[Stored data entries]
-- ==== Sys2Proof/Laws/Ops.lean ====
section
/-! SUPPORT. What each shared operation can do, said once. -/

namespace Sys2Proof.Machine

/-- The inputs sampled are the first of the list, and only the list loses them. -/
theorem sampleInputs_some_iff (s t : State) (c : CycleInput) :
    sampleInputs s = some (c, t) ↔ s.inputs = c :: t.inputs ∧ s.st = t.st := by
  obtain ⟨st, ins⟩ := s
  obtain ⟨st', ins'⟩ := t
  cases ins with
  | nil => simp [sampleInputs]
  | cons d ds =>
    simp only [sampleInputs, Option.some.injEq, Prod.mk.injEq, State.mk.injEq, List.cons.injEq]
    tauto

/-- Nothing is sampled exactly when no input is left. -/
theorem sampleInputs_none_iff (s : State) : sampleInputs s = none ↔ s.inputs = [] := by
  cases h : s.inputs <;> simp [sampleInputs, h]

/-- The row of the address formed from a state and a bit is that state. -/
theorem addressState_tableAddress (s : StWord) (b : Bit) : addressState (tableAddress s b) = s := by
  have all : ∀ s : StWord, ∀ b : Bit, addressState (tableAddress s b) = s := by decide +kernel
  exact all s b

/-- The column of the address formed from a state and a bit is that bit. -/
theorem addressBit_tableAddress (s : StWord) (b : Bit) : addressBit (tableAddress s b) = b := by
  have all : ∀ s : StWord, ∀ b : Bit, addressBit (tableAddress s b) = b := by decide +kernel
  exact all s b

/-- Splitting a packed cell gives its fields back. -/
theorem unpackCell_packCell (c : Cell) : unpackCell (packCell c) = c := by
  have all : ∀ r : Bool, ∀ n : StWord,
      unpackCell (packCell { ready := r, next := n }) = { ready := r, next := n } := by decide +kernel
  exact all c.ready c.next

/-- A lookup in the block's table gives the cell of the row rules (40_transition_table.md R110). -/
theorem tableRead_eq_transition (s : StWord) (b : Bit) : tableRead s b = transition s b := by
  simp only [tableRead, tableReadFrom, transitionTable, addressState_tableAddress, addressBit_tableAddress,
    unpackCell_packCell]

/-- A command presented is what the coming edge samples, with `rst` low. -/
theorem presentCommand_sampled (c : CmdWord) (s : State) :
    sampleInputs (presentCommand c s) = some ({ rst := false, cmd := c }, { s with inputs := s.inputs.tail }) := rfl

end Sys2Proof.Machine
end

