/-- Settles O52: the edge of the system is an edge of all its instances, place by place. -/
theorem instancesStepIndependently : Obligations.InstancesStepIndependently := by
  intro nInst y z hz
  obtain ⟨⟨nonzero, count, -⟩, edges, masters⟩ := (System.step_eq_next_iff nInst y z).1 hz
  refine ⟨masters, count, edges.length_eq.symm.trans count, Nat.one_le_iff_ne_zero.2 nonzero, fun i s hs => ?_⟩
  obtain ⟨inOld, rfl⟩ := List.getElem?_eq_some_iff.1 hs
  have inNew : i < z.insts.length := edges.length_eq ▸ inOld
  exact ⟨z.insts[i], edges.get inOld inNew, List.getElem?_eq_getElem inNew⟩

theorem exists_forall₂_step {ss : List State} (h : ∀ s ∈ ss, s.inputs ≠ []) :
    ∃ ts, List.Forall₂ (fun s t => step s = .next t) ss ts := by
  induction ss with
  | nil => exact ⟨[], .nil⟩
  | cons s ss ih =>
    obtain ⟨hs, hss⟩ := List.forall_mem_cons.1 h
    obtain ⟨t, ht⟩ := exists_step_next hs
    obtain ⟨ts, edges⟩ := ih hss
    exact ⟨t :: ts, .cons ht edges⟩

/-- Settles O54: no check refuses the system, and all its instances have a step to take. -/
theorem wellDrivenSystemsStep : Obligations.WellDrivenSystemsStep := by
  intro nInst y atLeastOne count oneMaster driven
  obtain ⟨ts, edges⟩ := exists_forall₂_step driven
  exact ⟨{ y with insts := ts },
    (System.step_eq_next_iff nInst y _).2 ⟨⟨Nat.one_le_iff_ne_zero.1 atLeastOne, count, oneMaster⟩, edges, rfl⟩⟩

/-! ### Many edges -/

theorem getElem?_of_forall₂_step {ss ts : List State} (h : List.Forall₂ (fun s t => step s = .next t) ss ts) (i : Nat) :
    ts[i]? = ss[i]?.bind fun s => nextOf (step s) := by
  induction h generalizing i with
  | nil => rfl
  | cons stepped _ ih =>
    cases i with
    | zero => simp [stepped, nextOf]
    | succ i => simpa using ih i

/-- What stands at a place after an edge is the step of what stood there before, and of nothing else. -/
theorem System.getElem?_insts_of_step {nInst : Nat} {y z : System} (h : System.step nInst y = .next z) (i : Nat) :
    z.insts[i]? = y.insts[i]?.bind fun s => nextOf (Sys2Proof.Machine.step s) := by
  obtain ⟨-, edges, -⟩ := (System.step_eq_next_iff nInst y z).1 h
  exact getElem?_of_forall₂_step edges i

theorem System.run_succ_eq_next_iff (nInst k : Nat) (y z : System) :
    System.run nInst (k + 1) y = .next z ↔ ∃ w, System.step nInst y = .next w ∧ System.run nInst k w = .next z := by
  cases hs : System.step nInst y <;> simp [System.run, hs]

/-- Settles O53: by induction on the edges, each of which takes equal instances to equal ones. -/
theorem instanceLearnsNothingOfOthers : Obligations.InstanceLearnsNothingOfOthers := by
  intro k nInst nInst' y y' z z' i j hz hz' same
  induction k generalizing y y' with
  | zero =>
    obtain rfl : y = z := Host.Outcome.next.inj hz
    obtain rfl : y' = z' := Host.Outcome.next.inj hz'
    exact same
  | succ k ih =>
    obtain ⟨w, edge, rest⟩ := (System.run_succ_eq_next_iff nInst k y z).1 hz
    obtain ⟨w', edge', rest'⟩ := (System.run_succ_eq_next_iff nInst' k y' z').1 hz'
    refine ih w w' rest rest' ?_
    rw [System.getElem?_insts_of_step edge, System.getElem?_insts_of_step edge', same]

end Sys2Proof.Machine
end

section
/-! PROOFS. The words of a text, the written words of a program, and the assembler's lines (30_encoding.md R79, R81). -/

namespace Sys2Proof.Machine

/-! ### Pieces and words of a text -/

theorem pieces_of_no_separator {p : Char → Bool} {l : List Char} (h : ∀ c ∈ l, p c = false) : pieces p l = [l] := by
  induction l with
  | nil => rfl
  | cons c cs ih =>
    obtain ⟨hc, hcs⟩ := List.forall_mem_cons.1 h
    simp [pieces, hc, ih hcs]
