-- ==== Sys2Proof/Word.lean ====
section
/-! DEFINITION. The word types: a register word, a byte, a 64-byte host-memory unit. -/

namespace Sys2Proof

/-- A 32-bit register word (every register of the manual is 32 bits wide). -/
abbrev Word := BitVec 32

/-- A byte of a memory. -/
abbrev Byte := BitVec 8

/-- 64 bytes of host memory, little-endian: a command descriptor (R166) or a submission entry
(R188).  Byte `k` is bits `8k+7 .. 8k`. -/
abbrev Unit64 := BitVec 512

/-- A table by key: pairs in strictly rising key order, no entry equal to what an unlisted key
reads as (the canonical form; `Host.Cell` lists are the case of a byte memory). -/
abbrev SMap (α : Type) := List (Nat × α)

end Sys2Proof
end

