-- ==== Sys2Proof/Machine/Array.lean ====
section
/-! DEFINITION. The core array: errors of cores, pending cores, the repair re-bind, `PART_CTRL`
(02_core_array). -/

namespace Sys2Proof.Machine

/-- A core becomes pending retirement (R51); during a sweep the event is a sweep failure (R61). -/
def State.corePending (s : State) (c : CoreId) : State :=
  let i := clusterIx c.part.val c.cluster.val
  let f := if s.rd F.PART_STATE_STATE c.part.val = 1 then I.sweepFailed else F.PART_CL_PENDING_CORES
  s.wr f i (setBit (s.rd f i) c.core.val)

/-- The core is pending retirement. -/
def State.isPending (s : State) (c : CoreId) : Bool :=
  (s.rd F.PART_CL_PENDING_CORES (clusterIx c.part.val c.cluster.val)).testBit c.core.val

/-- The partition's binding as a binding number. -/
def State.bindOf (s : State) (p : Nat) : Option BindIx :=
  match s.partBinding? p with
  | some (b, _) => if h : b < 16 then some ⟨b, h⟩ else none
  | none => none

/-- An uncorrectable core fault (R51-R53): the core becomes pending, the running frame of its partition
fails and its context is aborted; a pending core that faults again asks for a repair re-bind. -/
def State.coreFault (s : State) (c : CoreId) (cause : Nat) : State :=
  let p := c.part.val
  let again := s.isPending c
  let swept := s.rd F.PART_STATE_STATE p == 1
  let s := s.corePending c
  if swept then s
  else match s.bindOf p with
    | none => s
    | some b =>
      match (s.binding? b.val).bind Binding.running with
      | none => s
      | some x =>
        let s := (s.faultCtx p x 1 cause c.cluster.val).contextAbort b
        match s.binding? b.val with
        | some y =>
          if again ∧ s.on F.PART_CTRL_AUTO_REPAIR p ∧ y.phase = .bound then
            s.setBinding b.val { y with phase := .repair }
          else s
        | none => s

/-- `SCRATCH_CE` (R35, R51): a single-bit error corrected on read; at level 8 the core is pending. -/
def execScratchCe (c : CoreId) (s : State) : Result :=
  let s := s.wr I.ceLevel (coreIx c) (min 8 (s.rd I.ceLevel (coreIx c) + 1))
  .next (if s.rd I.ceLevel (coreIx c) = 8 then s.corePending c else s)

/-- `CE_LEVEL_DECAY` (R51): the level falls by 1 every 60 s while the array is on, never below 0. -/
def execCeLevelDecay (c : CoreId) (s : State) : Result :=
  if s.on F.PART_STATE_ARR_ON c.part.val then
    .next (s.wr I.ceLevel (coreIx c) (s.rd I.ceLevel (coreIx c) - 1))
  else .next s

/-- `SCRATCH_UE` (R35, R51): poisoned scratch data consumed; the line keeps its mark. -/
def execScratchUe (c : CoreId) (line : Fin 384) (s : State) : Result :=
  let m := Tab.put s.arr.scratchPoison (coreIx c * 512 + line.val) true false
  let s : State := { s with arr := { s.arr with scratchPoison := m } }
  .next (s.coreFault c 1)

/-- `RESIDUE_MISMATCH` (R36, R51). -/
def execResidueMismatch (c : CoreId) (s : State) : Result := .next (s.coreFault c 2)

/-- `INSTR_PARITY_ERROR` (R39, R51): the first error of a line in a frame discards the line, which is
fetched again; the second is an uncorrectable core fault. -/
def execInstrParityError (c : CoreId) (line : Fin 128) (s : State) : Result :=
  let k := (coreIx c, line.val)
  if s.arr.parity.contains k then
    let left := s.arr.parity.filter (· != k)
    .next (State.coreFault { s with arr := { s.arr with parity := left } } c 3)
  else
    let m := Tab.clear (fun a => a / 64 == coreIx c * 128 + line.val) s.arr.ibuf
    .next { s with arr := { s.arr with parity := s.arr.parity ++ [k], ibuf := m } }

/-- `CONTEXT_ABORT_DONE` (R488): outstanding requests have completed or were answered with errors; the
scheduler may admit the next frame. -/
def execContextAbortDone (b : BindIx) (s : State) : Result :=
  if s.recoveries.contains (.contextAbort b) then
    let s := s.endRecovery (.contextAbort b)
    match s.binding? b.val with
    | some x => .next (s.wrAll I.faultLive x.parts 0).settle
    | none => .next s.settle
  else .next s

/-- `REPAIR_REBIND` (R53): once the context abort has completed, the partition is bound again to the
same bundle with the new repair map; `PART_GEN` advances and array state is cleared (R45). -/
def execRepairRebind (p : Part) (s : State) : Result :=
  match s.bindOf p.val with
  | none => .next s
  | some b =>
    match s.binding? b.val with
    | some x =>
      if x.phase = .repair ∧ !s.recoveries.contains (.contextAbort b) ∧
          s.rd F.PART_STATE_STATE p.val = 3 then
        let s := (s.setBinding b.val { x with phase := .loading }).advanceGen p.val
        let s := (s.clearArray p.val).repairDecision p
        .next (s.bindAgain b.val p.val)
      else .next s
    | none => .next s

/-- `PART_CTRL_WRITE` (R67, R58): takes effect at the next bind or mid-frame fault; `SWEEP_NEXT` makes the
next bind's sweep due (`State.sweepDue`). -/
def execPartCtrlWrite (path : Path) (v : Word) (s : State) : Result :=
  let p := s.rd F.PART_SEL_SEL (pathIx path)
  if p < 16 then
    let s := s.wr F.PART_CTRL_AUTO_REPAIR p (field v.toNat 1 1)
    .next (s.wr F.PART_CTRL_SWEEP_NEXT p (field v.toNat 0 0))
  else .next s

end Sys2Proof.Machine
end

### EXERCISE REQUIREMENTS
Looking at the entries above, how many lines contain the word "CoreId"? Answer with the number alone.

### ANSWER SPACE
8